Cities without landmarks
Niagara Falls, U.S./Canada
I can see the church from my window. All grey stones, stained glass and towering Gothic spires, it looks like a fortress, its walls mightier than Jericho’s.
If ever there were a monument to mark just how much I don’t belong here, it might look like this, the Abyssinian Baptist Church. Founded in 1808 by Ethiopian seamen, and built in 1923 on this street in Central Harlem, it has served the community as a hub of spirituality and politics for decades.
I, on the other hand, have been in Harlem for just over six months. With no historical ties here and only one friend in the area besides my brother (with whom I share the sublet) I’m an outsider.
This is never more apparent than on Sunday mornings, when my neighbors flock to the church for services. Sometimes I’ll walk by them on my way to get a coffee at the deli on the corner: the women striking in ornate dresses and pillbox hats, the men sharp in crisp suits.
But there are others there, too, dressed in shorts and T-shirts, a horde of European tourists carrying guide books and cameras. Some are lining up outside for a chance to witness the church’s famed choir, like the ones they’ve seen in movies and on television. Others pick a spot on my stoop to gawk at the tremendous scene, a happening Columbia University’s Patricia J. Williams likened to a safari. “All that’s missing is the hats,” she said.

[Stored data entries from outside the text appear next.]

theorem articleExchange_ops (body : List Byte) (s : State) : Ops s (articleExchange body s).state := by
  have h := attemptExchange_ops .request s
  unfold attemptExchange at h
  unfold articleExchange
  split
  · split <;> rename_i heq <;> rw [heq] at h <;> exact h
  · exact (Op.request true s).ops

theorem articleStage_ops (body : List Byte) (s : State) : Ops s (articleStage body s).state := by
  unfold articleStage
  dsimp only
  split
  · next h => exact (Op.stage _ s ⟨by simp [articleOfBody, Article.ofFields], h⟩).ops
  · exact .refl _

theorem dispatchBoth_ops (s : State) : Ops s (dispatchBoth s) := ((Op.dispatch .a s).ops).next (Op.dispatch .b _)

theorem frameRun_ops (body : List Byte) (s : State) : Ops s (frameRun body s).state := by
  unfold frameRun
  split
  · next h => exact ((Op.startUp s (.inl h)).ops).trans (dispatchBoth_ops _)
  · next h => exact ((Op.startUp s (.inr (.inl h))).ops).trans (dispatchBoth_ops _)
  · next h => exact ((Op.startUp s (.inr (.inr h))).ops).trans (dispatchBoth_ops _)
  all_goals exact .refl _

theorem frameHalt_ops (body : List Byte) (s : State) : Ops s (frameHalt body s).state := by
  unfold frameHalt
  split
  · next h => exact (Op.halt s (by rw [h]; rfl)).ops
  · next h => exact (Op.halt s (by rw [h]; rfl)).ops
  · next h => exact (Op.halt s (by rw [h]; rfl)).ops
  · next h => exact (Op.enterDoffing s h).ops
  all_goals exact .refl _

theorem doffNow_ops (body : List Byte) (s : State) : Ops s (doffNow body s).state := by
  unfold doffNow
  split
  · next h => exact (Op.stopByRequest s (.inl h)).ops
  · next h => exact (Op.stopByRequest s (.inr (.inl h))).ops
  · next h => exact (Op.stopByRequest s (.inr (.inr h))).ops
  all_goals exact .refl _

theorem doffAbort_ops (body : List Byte) (s : State) : Ops s (doffAbort body s).state := by
  unfold doffAbort
  split
  · next h => exact (Op.abortDoff s (.inl h)).ops
  · next h => exact (Op.abortDoff s (.inr h)).ops
  all_goals exact .refl _

theorem doffManualDone_ops (body : List Byte) (s : State) : Ops s (doffManualDone body s).state := by
  unfold doffManualDone
  split
  · next h => exact (Op.completeDoff true s (.inl h)).ops
  all_goals exact .refl _

theorem namedSpindle_eq_some {body : List Byte} {s : State} {side : Side} {pos : Nat} {sp : Spindle}
    (h : namedSpindle body s = some (side, pos, sp)) :
    sideAt body 0 = some side ∧ pos = numAt body 1 2 ∧ s.spindle side pos = some sp := by
  unfold namedSpindle at h
  split at h
  · next sd hsd =>
    simp only [Option.map_eq_some_iff, Prod.mk.injEq] at h
    obtain ⟨sp', hsp, rfl, rfl, rfl⟩ := h
    exact ⟨hsd, rfl, hsp⟩
  · cases h

theorem spindlePark_ops (body : List Byte) (s : State) : Ops s (spindlePark body s).state := by
  unfold spindlePark
  split
  · exact .refl _
  · next side pos sp h =>
    obtain ⟨-, -, hsp⟩ := namedSpindle_eq_some h
    dsimp only
    split
    · exact .refl _
    · next hst => exact (Op.park side pos sp s hsp hst).ops

theorem spindleUnpark_ops (body : List Byte) (s : State) : Ops s (spindleUnpark body s).state := by
  unfold spindleUnpark
  split
  · exact .refl _
  · next side pos sp h =>
    obtain ⟨-, -, hsp⟩ := namedSpindle_eq_some h
    split
    · next hst => exact ((Op.unpark side pos sp s hsp hst).ops).next (Op.dispatch side _)
    · exact .refl _

theorem spindleRelease_ops (body : List Byte) (s : State) : Ops s (spindleRelease body s).state := by
  unfold spindleRelease
  split
  · exact .refl _
  · next side pos sp h =>
    obtain ⟨-, -, hsp⟩ := namedSpindle_eq_some h
    split
    · next hst => exact ((Op.release side pos sp s hsp hst).ops).next (Op.dispatch side _)
    · exact .refl _

theorem seedRoving_fold_ops (side : Side) (metres : Nat) (l : List Nat) (s : State)
    (h : metres ≤ s.articles.active.bobbin) : Ops s (l.foldl (seedRoving side metres) s) := by
  induction l generalizing s with
  | nil => exact .refl _
  | cons pos l ih =>
    have hart : (seedRoving side metres s pos).articles = s.articles :=
      seedRoving_frame side pos s metres .articles (by decide)
    exact ((Op.seed side pos metres s h).ops).trans (ih _ (by rwa [hart]))

theorem setRoving_ops (body : List Byte) (s : State) : Ops s (setRoving body s).state := by
  unfold setRoving
  dsimp only
  split
  · exact .refl _
  · split
    · next h => exact seedRoving_fold_ops _ _ _ s h.2.2.2
    · exact .refl _

theorem carriageHold_ops (body : List Byte) (s : State) : Ops s (carriageHold body s).state := by
  unfold carriageHold
  split
  · exact (Op.hostHold _ s).ops
  · exact .refl _

theorem carriageRelease_ops (body : List Byte) (s : State) : Ops s (carriageRelease body s).state := by
  unfold carriageRelease
  split
  · exact ((Op.hostFree _ s).ops).next (Op.dispatch _ _)
  · exact .refl _

theorem carriageReset_ops (body : List Byte) (s : State) : Ops s (carriageReset body s).state := by
  unfold carriageReset
  split
  · split
    · next h => exact (Op.home _ s (.inl h)).ops
    · next h => exact (Op.home _ s (.inr h)).ops
    all_goals exact .refl _
  · exact .refl _

theorem rovingRunStart_ops (body : List Byte) (s : State) : Ops s (rovingRunStart body s).state := by
  unfold rovingRunStart
  dsimp only
  split_ifs with hn hr hp
  · exact .refl _
  · exact .refl _
  · exact .refl _
  · exact (Op.runStart _ s (by omega) (not_not.1 hr)).ops

theorem rovingRunAbort_ops (body : List Byte) (s : State) : Ops s (rovingRunAbort body s).state := by
  unfold rovingRunAbort
  split
  · exact .refl _
  · exact .refl _
  · next h =>
    dsimp only
    split
    · next hs => exact (Op.runEnding s h hs).ops
    · next hs => exact (Op.runAborted s h (by simpa using hs)).ops

theorem clampTrim_bounds {lo hi v : Int} (h : lo ≤ hi) : lo ≤ (clampTrim lo hi v).1 ∧ (clampTrim lo hi v).1 ≤ hi := by
  unfold clampTrim
  split_ifs <;> constructor <;> (dsimp only; omega)

theorem ackEvents_ops (body : List Byte) (s : State) : Ops s (ackEvents body s).state := by
  unfold ackEvents
  split
  · exact (Op.clearClasses _ s).ops
  · exact .refl _

theorem setMask_ops (body : List Byte) (s : State) : Ops s (setMask body s).state := by
  unfold setMask
  split
  · exact setNormalMask_ops _ s
  · exact .refl _

theorem setDoffMask_ops (body : List Byte) (s : State) : Ops s (setDoffMask body s).state := by
  unfold setDoffMask
  split
  · exact replaceDoffMask_ops _ s
  · exact .refl _

/-- The judgement of a request: before load end STARTING, after it what the owner does or a refusal (R180). -/
theorem judgeRequest_ops {r : HeldRequest} {owner : List Byte → State → Handled}
    (h : ∀ s, s.phase = .running → Ops s (owner r.body s).state) (s : State) : Ops s (judgeRequest r owner s).state := by
  unfold judgeRequest
  split
  · exact .refl _
  · next hp =>
    split
    · exact .refl _
    · split
      · exact h s (not_not.1 hp)
      · exact .refl _

theorem judgeRequest_starting {r : HeldRequest} {owner : List Byte → State → Handled} {s : State}
    (h : s.phase ≠ .running) : (judgeRequest r owner s).result = .starting := by
  simp [judgeRequest, h, Handled.refuse]

/-! ## What a command can do -/

/-- The pulse as a whole: the count, MOTION, and the readers of an advance (R2, R3, R6). -/
def pulsed (s : State) : State :=
  let moved := if (!s.roller.winding && s.doff.frame.motionNotExpected) = true then raise .motion (countPulse s)
    else countPulse s
  if s.flmm < moved.flmm then advance s.flmm moved else moved

theorem pulsed_ops (s : State) : Ops (countPulse s) (pulsed s) := by
  have moved : Ops (countPulse s)
      (if (!s.roller.winding && s.doff.frame.motionNotExpected) = true then raise .motion (countPulse s)
        else countPulse s) := by
    split
    · exact (Op.raise .motion _).ops
    · exact .refl _
  unfold pulsed
  dsimp only
  generalize (if (!s.roller.winding && s.doff.frame.motionNotExpected) = true then _ else countPulse s) = u at moved ⊢
  split
  · exact moved.trans (advance_ops _ _)
  · exact moved

/-- What a command can do to the part: a succession of operations of its blocks, and the events of reset, loading, the
host line, the front rollers and the soft reset. -/
inductive Happens : State → State → Prop
  | ops {s t} (h : Ops s t) : Happens s t
  | powerOn (s : State) : Happens s ((State.reset.setPending s.pending).setFreeCount s.freeCount)
  | release (rate) (s : State) (h : s.phase = .inReset) :
      Happens s (((s.setPhase .loading).setLine { s.line with rx := .hunting, rate := rate }).setLoader
        { s.loader with stage := .reading, index := 0, lastCode := none, applied := [] })
  | record (read) (s : State) (hp : s.phase = .loading) (hs : s.loader.stage = .reading) :
      Happens s (s.setLoader (s.loader.take read))
  | loadEnd (o i) (s : State) (hp : s.phase = .loading) (hs : s.loader.stage = .stopped o i) :
      Happens s (formedState s)
  | pulse (s : State) (hp : s.phase = .running) (h : Ops (countPulse s) (pulsed s)) : Happens s (pulsed s)
  | receive (bytes : List LineByte) (s) : Happens s (bytes.foldl receiveByte s)
  | late (bytes) (s : State) (h : s.line.rx = .collecting bytes) :
      Happens s (discard .late (s.setLine { s.line with rx := .hunting }))
  | replySent (due : Bool) (r) (s : State) (h : s.line.tx = some r) (hdue : due = true → r.result = .ok) :
      Happens s (s.setLine { s.line with tx := none, holding := s.line.holding.tail, resetDue := due })
  | reply (r : HeldRequest) (h : Handled) (s : State) (hcan : canTake r s = true)
      (hops : Ops (holdRequest r s) h.state) (hres : s.phase ≠ .running → h.result = .starting) :
      Happens s (beginReply r.kind h)
  | softReset (s : State) (h : s.line.resetDue = true) : Happens s (softReset s)
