-- ==== Sys2Proof/Proofs/Records.lean ====
section
/-!
PROOFS. What each operation does to the spindle records, said once: every record of the state after it comes from the
record at the same position by named changes. The laws of one record (R21, R23, R24, R27, R32) rest on this.
-/
namespace Sys2Proof.Machine

-- One after another: each theorem as a task of its own takes a thread.
set_option Elab.async false

/-! ## Changes of one record -/

/-- The kinds of change of a spindle record. -/
inductive ChangeKind where
  | close | clamp | zeroCop | renumber | resequence | seed | mark | join | renew | order | giveBack | piece
  | pieceOrdered | lock | wait | park | unpark
deriving DecidableEq, Repr

/-- A record that has joined its side's break list (R50, R52). -/
def Spindle.joined (sp : Spindle) (c : Cause) (q : Nat) : Spindle :=
  { sp with
    state := .broken, marker := none, clamp := .closed, seq := some q, cause := some c, lockCause := none }

/-- A record pieced at an FLmm, with its clamp (R23, R37, R38, R74, R79). -/
def Spindle.piecedOpen (sp : Spindle) (x : Nat) : Spindle := { sp.pieced x with clamp := .opened }

/-- One change of a record, at FLmm = `x`, with a full bobbin of `cap` millimetres. -/
inductive Change (x cap : Nat) : ChangeKind → Spindle → Spindle → Prop
  | close (art : Article) (sp : Spindle) : Change x cap .close sp (sp.close art x)
  | clamp (sp : Spindle) : Change x cap .clamp sp { sp with clamp := sp.state.clamp }
  | zeroCop (sp : Spindle) : Change x cap .zeroCop sp { sp with cop := 0 }
  | renumber (f) (sp : Spindle) : Change x cap .renumber sp { sp with seq := sp.seq.map f }
  | resequence (q) (sp : Spindle) (h : sp.state = .broken) : Change x cap .resequence sp { sp with seq := some q }
  | seed (r) (sp : Spindle) (h : r ≤ cap) : Change x cap .seed sp { sp with roving := some r }
  | mark (a st b) (sp : Spindle) (ha : a ≤ 3) (hs : st = sp.stamps ∨ st = [] ∨ st = addStamp x sp.stamps) :
      Change x cap .mark sp { sp with attempts := a, stamps := st, rogueUnlocked := b }
  | join (c q) (sp : Spindle) (hc : c ≠ .rovingOut) (h : sp.state = .running ∨ sp.state = .locked) :
      Change x cap .join sp (sp.joined c q)
  | unpark (c q) (sp : Spindle) (hc : c ≠ .rovingOut) (h : sp.state = .parked) :
      Change x cap .unpark sp (sp.joined c q)
  | renew (c q) (sp : Spindle) (hc : c ≠ .rovingOut) (hw : sp.state = .waitRoving) :
      Change x cap .renew sp (sp.joined c q)
  | order (sp : Spindle) (h : sp.state = .broken) : Change x cap .order sp { sp with state := .piecing, clamp := .opened }
  | giveBack (sp : Spindle) (h : sp.state = .piecing) :
      Change x cap .giveBack sp { sp with state := .broken, clamp := .closed }
  | piece (sp : Spindle) (h : sp.state = .broken) : Change x cap .piece sp (sp.piecedOpen x)
  | pieceOrdered (sp : Spindle) (h : sp.state = .piecing) : Change x cap .pieceOrdered sp (sp.piecedOpen x)
  | lock (c) (sp : Spindle) (h : sp.state = .running ∨ sp.state = .piecing) : Change x cap .lock sp { sp.locked c with clamp := .closed }
  | wait (sp : Spindle) (h : sp.state = .running) :
      Change x cap .wait sp { sp with
        state := .waitRoving, marker := none, clamp := .closed, cause := some .rovingOut, attempts := 0, seq := none }
  | park (sp : Spindle) : Change x cap .park sp { sp.parked with clamp := .closed }

/-- A record comes from another by changes of the kinds of a list. -/
def Reforms (x cap : Nat) (ks : List ChangeKind) : Spindle → Spindle → Prop :=
  Relation.ReflTransGen fun a b => ∃ k ∈ ks, Change x cap k a b

section
variable {x cap : Nat} {ks ls : List ChangeKind} {a b c : Spindle}

theorem Reforms.refl (a : Spindle) : Reforms x cap ks a a := Relation.ReflTransGen.refl

theorem Change.reforms {k : ChangeKind} (h : Change x cap k a b) (hk : k ∈ ks := by decide) : Reforms x cap ks a b :=
  Relation.ReflTransGen.single ⟨k, hk, h⟩

theorem Reforms.trans (h1 : Reforms x cap ks a b) (h2 : Reforms x cap ks b c) : Reforms x cap ks a c :=
  Relation.ReflTransGen.trans h1 h2

theorem Reforms.next {k : ChangeKind} (h1 : Reforms x cap ks a b) (h2 : Change x cap k b c) (hk : k ∈ ks := by decide) :
    Reforms x cap ks a c := h1.trans (h2.reforms hk)

theorem Reforms.mono (h : Reforms x cap ks a b) (hs : ks ⊆ ls) : Reforms x cap ls a b :=
  Relation.ReflTransGen.mono (p := fun a b => ∃ k ∈ ls, Change x cap k a b) (fun _ _ ⟨k, hk, hc⟩ => ⟨k, hs hk, hc⟩) _ _ h

/-- What each change of a list keeps, a succession of them keeps. -/
theorem Reforms.keeps {P : Spindle → Prop} (hstep : ∀ {k a b}, k ∈ ks → Change x cap k a b → P a → P b)
    (h : Reforms x cap ks a b) (ha : P a) : P b := by
  induction h with
  | refl => exact ha
  | tail _ hlast ih =>
    obtain ⟨k, hk, hc⟩ := hlast
    exact hstep hk hc ih

end

/-! ## The records of a state -/

/-- The records of `t` come from those of `s`, position by position. -/
def Records (x cap : Nat) (ks : List ChangeKind) (s t : State) : Prop :=
  ∀ side, (t.spindles.get side).length = (s.spindles.get side).length ∧
    ∀ pos sp', t.spindle side pos = some sp' → ∃ sp, s.spindle side pos = some sp ∧ Reforms x cap ks sp sp'

section
variable {x cap : Nat} {ks ls : List ChangeKind} {s t u : State}

theorem Records.of_same (h : t.spindles = s.spindles) : Records x cap ks s t := by
  intro side
  simp only [State.spindle, h]
  exact ⟨trivial, fun pos sp' hsp => ⟨sp', hsp, .refl sp'⟩⟩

For me, it’s always strange to wade in the middle of these disparate groups, both literally and figuratively. Like the church congregants, I live in Harlem. But I can’t help noticing that I have more in common physically with the tourists, a sensation that makes me feel like a visitor, at best, an intruder, at worst.
For the most part, though, I’ve been met with nothing less than kindness here. I’ve felt safe walking the streets at night, and I’ve come to expect some of the same friendly faces at the deli and the library. Only once, walking to the subway with my brother, did I feel unwelcome, when a woman called us “white devils” and shook her umbrella violently in our direction. But, I suspect that woman was simply crazy, an outlier rather than a representative of the neighborhood.
If she were representative, would she really be so wrong to want me gone? In the past decade, the black population in Harlem, a place “synonymous with black urban America” for nearly a century, has shrunk to its lowest levels since the 1920s. That, as the number of white people in the neighborhood has doubled.
But I wonder: Is one unquestionably the result of the other? And, further, is a little diversity really so bad? A sociologist at Queens College said that the influx of different ethnicities has made Harlem “as it was in the early 1930s — a predominantly black neighborhood, but with other groups living there as well.”
Indeed, there are times I think of gentrification as a natural part of a city’s growth, especially since, as a person with a Jewish background, I know that around 80 years ago, Harlem was once the third-largest Jewish settlement in the world. Not too long ago, many of the churches nearby were synagogues, including the Baptist Temple Church on 116th, the Bethel Way of the Cross Church of Christ on 118th, Christ Apostolic Church of U.S.A. on 112th – that is, before the Jewish population all but disappeared here.
I know that the causes and effects of gentrification are complicated, and I don’t purport to fully understand them. But I know, somehow, that by living in Harlem, I’m part of a change that will eventually increase property values, raise rents and force out people who’ve lived here longer. And while the phenomenon may be natural in a city like New York, that doesn’t make it any less painful. For many of the residents here, I recognize, my presence is even more of a nuisance than the tourists cum paparazzi on my street.
I don’t want to see people’s lives upended, and I certainly don’t want to be the cause. I feel, though, in some sense, that it’s all unavoidable. A freelance journalist just out of college can’t afford to live in the ritzier parts of Manhattan, not to mention the trendier sections of Brooklyn. Others like me will move to Harlem and the like out of necessity, and the consequences will take their toll. But I still ask myself: What can I do to grow in this city without hampering someone else?
Not much, as far as I can tell. There are larger solutions, of course, like building more affordable housing alongside the shiny new condos, but that’s not quite within my power. All I can really do, I think, is to respect the uniqueness and significance of the community where I live, be conscious of my place in it, and return the courtesy I’ve been shown by my neighbors. It’s not much, but it’s something.
To this day, I haven’t been inside the Abyssinian Baptist Church. But some nights, I open my window, and along with the breeze gently lifting the sheer curtains in my apartment comes the voices of the choir. It’s a powerful sound, a full-throated roar loud enough to break through those old stones and reach my ear. The people inside probably don’t know about their secret audience, in fact, probably never imagined a guy like me would live in earshot of this heavenly sound. But I still listen. And it’s still beautiful.